Архиепископ продолжал говорить и постепенно Синесий проникся его воодушевлением и уловил ритм риторических периодов. Конечно, школы Ливания у него не чувствовалось совсем – некоторые речи прославленного антиохийского ритора Синесию доводилось читать. В стиле Иоанна было много того, что строгие аттицисты именуют асианским дурновкусием, дешевыми побрякушками и игрой на одной струне, но эти приемы он использовал с таким неподдельным простодушием, что они казались не выученными, а им самим изобретенными. К тому же он определенно владел искусством импровизации, и речь, если и была продумана заранее, во всех подробностях рождалась прямо тут, на глазах у всех, – а это качество наиболее труднодостижимое и ценное в искусстве слова, что не мог не признать и Синесий.

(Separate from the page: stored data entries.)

-- ==== Sys2Proof/WellFormed.lean ====
section
/-! DEFINITION. Which commands are legal beyond what their operands' types already say: the span limits of format F
(30_encoding R59) and the target limits of SET_FIELD (40_codec R78). -/

namespace Sys2Proof

/-- R59: `WIDTH` is 1 to 8. -/
def widthLegal (width : BitVec 4) : Bool := 1 ≤ width.toNat && width.toNat ≤ 8

/-- R59: the field ends inside the byte, `START + WIDTH ≤ 8`. -/
def spanLegal (start : BitVec 3) (width : BitVec 4) : Bool := start.toNat + width.toNat ≤ 8

/-- R78: SET_FIELD reaches CTRL_MEAS (0xF4) and CONFIG (0xF5) only. -/
def targetLegal (reg : Byte) : Bool := reg == 0xF4#8 || reg == 0xF5#8

/-- R78: SET_FIELD starts at bit 2 or above, so never in the mode field or in CONFIG[1:0]. -/
def startLegal (start : BitVec 3) : Bool := 2 ≤ start.toNat

/-- The legality of a command. -/
def Instr.wf : Instr → Bool
  | .setField reg start width _ => widthLegal width && spanLegal start width && targetLegal reg && startLegal start
  | .getField _ start width => widthLegal width && spanLegal start width
  | .init => true
  | .deinit => true
  | .checkId => true
  | .reset => true
  | .setMode _ => true
  | .setOsrsP _ => true
  | .setOsrsT _ => true
  | .setStandby _ => true
  | .setFilter _ => true
  | .configureAll _ _ _ _ _ => true
  | .getMode => true
  | .getOsrsP => true
  | .getOsrsT => true
  | .getStandby => true
  | .getFilter => true
  | .compT _ => true
  | .compP _ => true
  | .getTemperature => true
  | .getPressure => true
  | .getAll => true

end Sys2Proof
end

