@[simp] theorem State.nextAnswer_calValid (s : State) : (s.nextAnswer.2).calValid = s.calValid := by
  unfold State.nextAnswer; split <;> rfl

@[simp] theorem State.nextAnswer_tFine (s : State) : (s.nextAnswer.2).tFine = s.tFine := by
  unfold State.nextAnswer; split <;> rfl

@[simp] theorem State.nextAnswer_tFineValid (s : State) : (s.nextAnswer.2).tFineValid = s.tFineValid := by
  unfold State.nextAnswer; split <;> rfl

@[simp] theorem State.nextAnswer_pollBudget (s : State) : (s.nextAnswer.2).pollBudget = s.pollBudget := by
  unfold State.nextAnswer; split <;> rfl

@[simp] theorem State.nextAnswer_pstate (s : State) : (s.nextAnswer.2).pstate = s.pstate := by
  unfold State.nextAnswer; split <;> rfl

@[simp] theorem State.nextAnswer_fault (s : State) : (s.nextAnswer.2).fault = s.fault := by
  unfold State.nextAnswer; split <;> rfl

@[simp] theorem State.nextAnswer_faultCause (s : State) : (s.nextAnswer.2).faultCause = s.faultCause := by
  unfold State.nextAnswer; split <;> rfl

@[simp] theorem State.nextAnswer_params (s : State) : (s.nextAnswer.2).params = s.params := by
  unfold State.nextAnswer; split <;> rfl

@[simp] theorem State.nextAnswer_mem (s : State) : (s.nextAnswer.2).mem = s.mem := by
  unfold State.nextAnswer; split <;> rfl

@[simp] theorem State.nextAnswer_starting (s : State) : (s.nextAnswer.2).starting = s.starting := by
  unfold State.nextAnswer; split <;> rfl

@[simp] theorem State.nextAnswer_host (s : State) : (s.nextAnswer.2).host = s.host := by
  unfold State.nextAnswer; split <;> rfl

@[simp] theorem State.nextAnswer_trace (s : State) : (s.nextAnswer.2).trace = s.trace := by
  unfold State.nextAnswer; split <;> rfl

/-! ### completeForced -/

@[simp] theorem State.completeForced_lifecycle (s : State) : (s.completeForced).lifecycle = s.lifecycle := by
  unfold State.completeForced; split <;> [split <;> rfl; rfl]

@[simp] theorem State.completeForced_mode (s : State) : (s.completeForced).mode = s.mode := by
  unfold State.completeForced; split <;> [split <;> rfl; rfl]

@[simp] theorem State.completeForced_addrValid (s : State) : (s.completeForced).addrValid = s.addrValid := by
  unfold State.completeForced; split <;> [split <;> rfl; rfl]

@[simp] theorem State.completeForced_cal (s : State) : (s.completeForced).cal = s.cal := by
  unfold State.completeForced; split <;> [split <;> rfl; rfl]

@[simp] theorem State.completeForced_calValid (s : State) : (s.completeForced).calValid = s.calValid := by
  unfold State.completeForced; split <;> [split <;> rfl; rfl]

@[simp] theorem State.completeForced_tFine (s : State) : (s.completeForced).tFine = s.tFine := by
  unfold State.completeForced; split <;> [split <;> rfl; rfl]

@[simp] theorem State.completeForced_tFineValid (s : State) : (s.completeForced).tFineValid = s.tFineValid := by
  unfold State.completeForced; split <;> [split <;> rfl; rfl]

@[simp] theorem State.completeForced_pollBudget (s : State) : (s.completeForced).pollBudget = s.pollBudget := by
  unfold State.completeForced; split <;> [split <;> rfl; rfl]

@[simp] theorem State.completeForced_pstate (s : State) : (s.completeForced).pstate = s.pstate := by
  unfold State.completeForced; split <;> [split <;> rfl; rfl]

@[simp] theorem State.completeForced_fault (s : State) : (s.completeForced).fault = s.fault := by
  unfold State.completeForced; split <;> [split <;> rfl; rfl]

@[simp] theorem State.completeForced_faultCause (s : State) : (s.completeForced).faultCause = s.faultCause := by
  unfold State.completeForced; split <;> [split <;> rfl; rfl]
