theorem agree_withTFine {s : State} (h : s.tFineValid = false) (v : S32) : Agree .tFine s { s with tFine := v } := by
  constructor <;> simp [h]

theorem Agree.eq_withPState {s s' : State} (h : Agree .pstate s s') : { s' with pstate := s.pstate } = s := by
  obtain ⟨h1, h2, h3, h4, h5, h6, h7, h8, -, h10, h11, h12, h13, h14, h15, h16, h17, h18⟩ := h
  cases s
  cases s'
  simp_all

theorem Agree.eq_withCal {s s' : State} (h : Agree .cal s s') : { s' with cal := s.cal } = s := by
  obtain ⟨h1, h2, h3, -, h5, h6, h7, h8, h9, h10, h11, h12, h13, h14, h15, h16, h17, h18⟩ := h
  cases s
  cases s'
  simp_all

theorem Agree.eq_withTFine {s s' : State} (h : Agree .tFine s s') : { s' with tFine := s.tFine } = s := by
  obtain ⟨h1, h2, h3, h4, h5, -, h7, h8, h9, h10, h11, h12, h13, h14, h15, h16, h17, h18⟩ := h
  cases s
  cases s'
  simp_all

/-! ### What a capability call does depends on the sensor's part of the state -/

theorem State.completeForced_mem_congr {s s' : State} (h : s'.mem = s.mem) :
    s'.completeForced.mem = s.completeForced.mem := by
  unfold State.completeForced
  rw [State.sensorByte_congr s s' h]
  split
  · split
    · simp [h]
    · exact h
  · exact h

theorem State.beforeRead_mem_congr {s s' : State} (h : s'.mem = s.mem) (a : Answer) (reg : Byte) (n : Nat) :
    (s'.beforeRead a reg n).mem = (s.beforeRead a reg n).mem := by
  have hsettled : (if a.settled then s'.settle else s').mem = (if a.settled then s.settle else s).mem := by
    split <;> exact h
  unfold State.beforeRead
  dsimp only
  split
  · exact State.completeForced_mem_congr hsettled
  · exact hsettled

theorem State.acceptBytes_congr {s s' : State} (hm : s'.mem = s.mem) (hs : s'.starting = s.starting)
    (hp : s'.params = s.params) (a : Nat) (bs : List Byte) :
    (s'.acceptBytes a bs).mem = (s.acceptBytes a bs).mem ∧
      (s'.acceptBytes a bs).starting = (s.acceptBytes a bs).starting := by
  induction bs generalizing s s' a with
  | nil => exact ⟨hm, hs⟩
  | cons b bs ih =>
    have hbyte : (s'.acceptByte a b).mem = (s.acceptByte a b).mem ∧
        (s'.acceptByte a b).starting = (s.acceptByte a b).starting := by
      unfold State.acceptByte
      split
      · simp [hm, hs]
      · split
        · simp [hm, hp]
        · exact ⟨hm, hs⟩
    exact ih hbyte.1 hbyte.2 (by simpa using hp) (a + 1)

section
variable {H : Hidden} {s s' : State} (h : Agree H s s')
include h

theorem Agree.withSensor (m : Memory) (b : Bool) :
    Agree H { s with mem := m, starting := b } { s' with mem := m, starting := b } :=
  { h with mem := rfl, starting := rfl }

theorem Agree.log (e : Event) : Agree H (s.log e) (s'.log e) := { h with trace := congrArg (· ++ [e]) h.trace }

theorem Agree.nextAnswer : s'.nextAnswer.1 = s.nextAnswer.1 ∧ Agree H s.nextAnswer.2 s'.nextAnswer.2 := by
  have hans := h.answers
  cases hs : s.answers with
  | nil =>
    rw [hs] at hans
    rw [s.nextAnswer_nil hs, s'.nextAnswer_nil hans]
    exact ⟨congrArg Config.freeAnswer h.freeDraws, { h with freeDraws := congrArg (· + 1) h.freeDraws }⟩
  | cons a rest =>
    rw [hs] at hans
    rw [s.nextAnswer_cons a rest hs, s'.nextAnswer_cons a rest hans]
    exact ⟨rfl, { h with answers := rfl }⟩

theorem Agree.beforeRead (a : Answer) (reg : Byte) (n : Nat) :
    Agree H (s.beforeRead a reg n) (s'.beforeRead a reg n) := by
  have hstart : (s'.beforeRead a reg n).starting = (s.beforeRead a reg n).starting := by
    rw [State.starting_beforeRead, State.starting_beforeRead, h.starting]
  rw [State.beforeRead_eq s, State.beforeRead_eq s', State.beforeRead_mem_congr h.mem, hstart]
  exact h.withSensor _ _

theorem Agree.acceptBytes (a : Nat) (bs : List Byte) : Agree H (s.acceptBytes a bs) (s'.acceptBytes a bs) := by
  obtain ⟨hm, hstart⟩ := State.acceptBytes_congr h.mem h.starting h.params a bs
  rw [State.acceptBytes_eq s, State.acceptBytes_eq s', hm, hstart]
  exact h.withSensor _ _

theorem Agree.waited (ms : U32) : Agree H (s.waited ms) (s'.waited ms) := by
  unfold State.waited
  rw [h.params]
  split
  · exact { h with starting := rfl }
  · exact h

theorem Agree.seenBytes (a : Answer) (reg : Byte) (n : Nat) : s'.seenBytes a reg n = s.seenBytes a reg n := by
  have hbyte : ∀ k free, s'.seenByte k free = s.seenByte k free := fun k free => by
    rw [State.seenByte, State.seenByte, State.resetReadsZero, State.resetReadsZero, State.sensorByte_congr s s' h.mem,
      h.starting, h.params]
  simp only [State.seenBytes, hbyte]

theorem Agree.respond (c : RspCode) (v : RspVal) : Agree H (s.respond c v) (s'.respond c v) := h.log _

theorem Agree.enterFault (f : FaultCause) : Agree H (s.enterFault f) (s'.enterFault f) :=
  Agree.log (s := { s with fault := true, faultCause := f }) (s' := { s' with fault := true, faultCause := f })
    { h with fault := rfl, faultCause := rfl } _

theorem Agree.withMode (m : Mode) : Agree H { s with mode := m } { s' with mode := m } := { h with mode := rfl }

theorem Agree.withPState (p : PState) : Agree H { s with pstate := p } { s' with pstate := p } :=
  { h with pstate := fun _ => rfl }

end

/-! ### Runs in step -/

/-- Two results that differ in the hidden register alone. -/
inductive AgreeIn {α : Type} (H : Hidden) : EStateM.Result Stop State α → EStateM.Result Stop State α → Prop
  | ok (a : α) {t t' : State} : Agree H t t' → AgreeIn H (.ok a t) (.ok a t')
  | error (e : Stop) {t t' : State} : Agree H t t' → AgreeIn H (.error e t) (.error e t')

/-- The procedure does not see the hidden register. -/
def Blind {α : Type} (H : Hidden) (p : Proc α) : Prop := ∀ s s', Agree H s s' → AgreeIn H (p s) (p s')

section
variable {H : Hidden} {α β : Type}

theorem blind_pure (a : α) : Blind H (pure a : Proc α) := fun _ _ h => .ok a h

theorem blind_raise (c : RspCode) : Blind H (raise c : Proc α) := fun _ _ h => .error _ h

theorem blind_modify {f : State → State} (hf : ∀ s s', Agree H s s' → Agree H (f s) (f s')) :
    Blind H (modify f : Proc PUnit) := fun s s' h => .ok _ (hf s s' h)

theorem blind_bind {p : Proc α} {f : α → Proc β} (hp : Blind H p) (hf : ∀ a, Blind H (f a)) : Blind H (p >>= f) := by
  intro s s' h
  have hr := hp s s' h
  rw [bind_run, bind_run]
  generalize p s = r, p s' = r' at hr ⊢
  cases hr with
  | ok a ht => exact hf a _ _ ht
  | error e ht => exact .error e ht

/-- After `get` the two runs go on with what each of them got. -/
theorem blind_get_bind {f : State → Proc β} (hf : ∀ s s', Agree H s s' → AgreeIn H (f s s) (f s' s')) :
    Blind H ((get : Proc State) >>= f) := hf

end

section
variable {H : Hidden}

theorem blind_memRead (reg : Byte) (n : Nat) : Blind H (memRead reg n) := by
  intro s s' h
  obtain ⟨ha, hnext⟩ := h.nextAnswer
  have hbefore := hnext.beforeRead s.nextAnswer.1 reg n
  rw [memRead_run, memRead_run, ha, hbefore.seenBytes]
  split
  · exact .ok _ (hbefore.log _)
  · exact .error _ (hbefore.log _)

theorem blind_memWrite (reg : Byte) (bytes : List Byte) : Blind H (memWrite reg bytes) := by
  intro s s' h
  obtain ⟨ha, hnext⟩ := h.nextAnswer
  rw [memWrite_run, memWrite_run, ha]
  split
  · exact .ok _ ((hnext.acceptBytes _ _).log _)
  · split
    · exact .error _ ((hnext.acceptBytes _ _).log _)
    · exact .error _ (hnext.log _)

theorem blind_delay (ms : U32) : Blind H (delay ms) := by
  intro s s' h
  obtain ⟨ha, hnext⟩ := h.nextAnswer
  rw [delay_run, delay_run, ha]
  split
  · exact .ok _ ((hnext.log _).waited ms)
  · exact .error _ (hnext.log _)

theorem blind_ifInit : Blind H ifInit := by
  intro s s' h
  obtain ⟨ha, hnext⟩ := h.nextAnswer
  rw [ifInit_run, ifInit_run, ha]
  split
  · exact .ok _ (hnext.log _)
  · exact .error _ (hnext.log _)

theorem blind_ifDeinit : Blind H ifDeinit := by
  intro s s' h
  obtain ⟨ha, hnext⟩ := h.nextAnswer
  rw [ifDeinit_run, ifDeinit_run, ha]
  split
  · exact .ok _ (hnext.log _)
  · exact .error _ (hnext.log _)

theorem blind_power (x y : Rat) : Blind H (power x y) := by
  intro s s' h
  obtain ⟨ha, hnext⟩ := h.nextAnswer
  rw [power_run, power_run, ha]
  split
  · exact .ok _ (hnext.log _)
  · exact .error _ (hnext.log _)

/-! ### The procedures -/

theorem blind_codecSet (reg value : Byte) (start width : Nat) : Blind H (codecSet reg value start width) :=
  blind_bind (blind_memRead _ _) fun _ => blind_memWrite _ _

– Бывшее здесь услышат пределы вселенной, – продолжал архиепископ, поворачиваясь к царице, – насколько солнце осиявает землю; услышат те, что будут после нас, и те, что после них, и никаким временем не предастся забвению происшедшее, так как всюду во вселенной и всюду в поколениях последующих сопровождать его будет многою известностью Бог. Если Он сделал, что дело жены блудницы достигло пределов вселенной, и утвердил в памяти навсегда, – много больше не попустит, чтобы забылось дело благопристойной, почтенной и благоразумной жены, показавшей столько благоговения, при царской власти: все будут ублажать тебя, гостеприимницу святых, заступницу церквей, соревновательницу апостолам. В самом деле, если даже ты получила в удел женскую природу, всё же тебе возможно соревновать и апостольским успехам…»
«Вот, видимо, как надо разговаривать с царями, чтобы тебя любили», – усмехнулся про себя Синесий. Что-что, а льстить власть имущим за последние десятилетия галилеяне научились…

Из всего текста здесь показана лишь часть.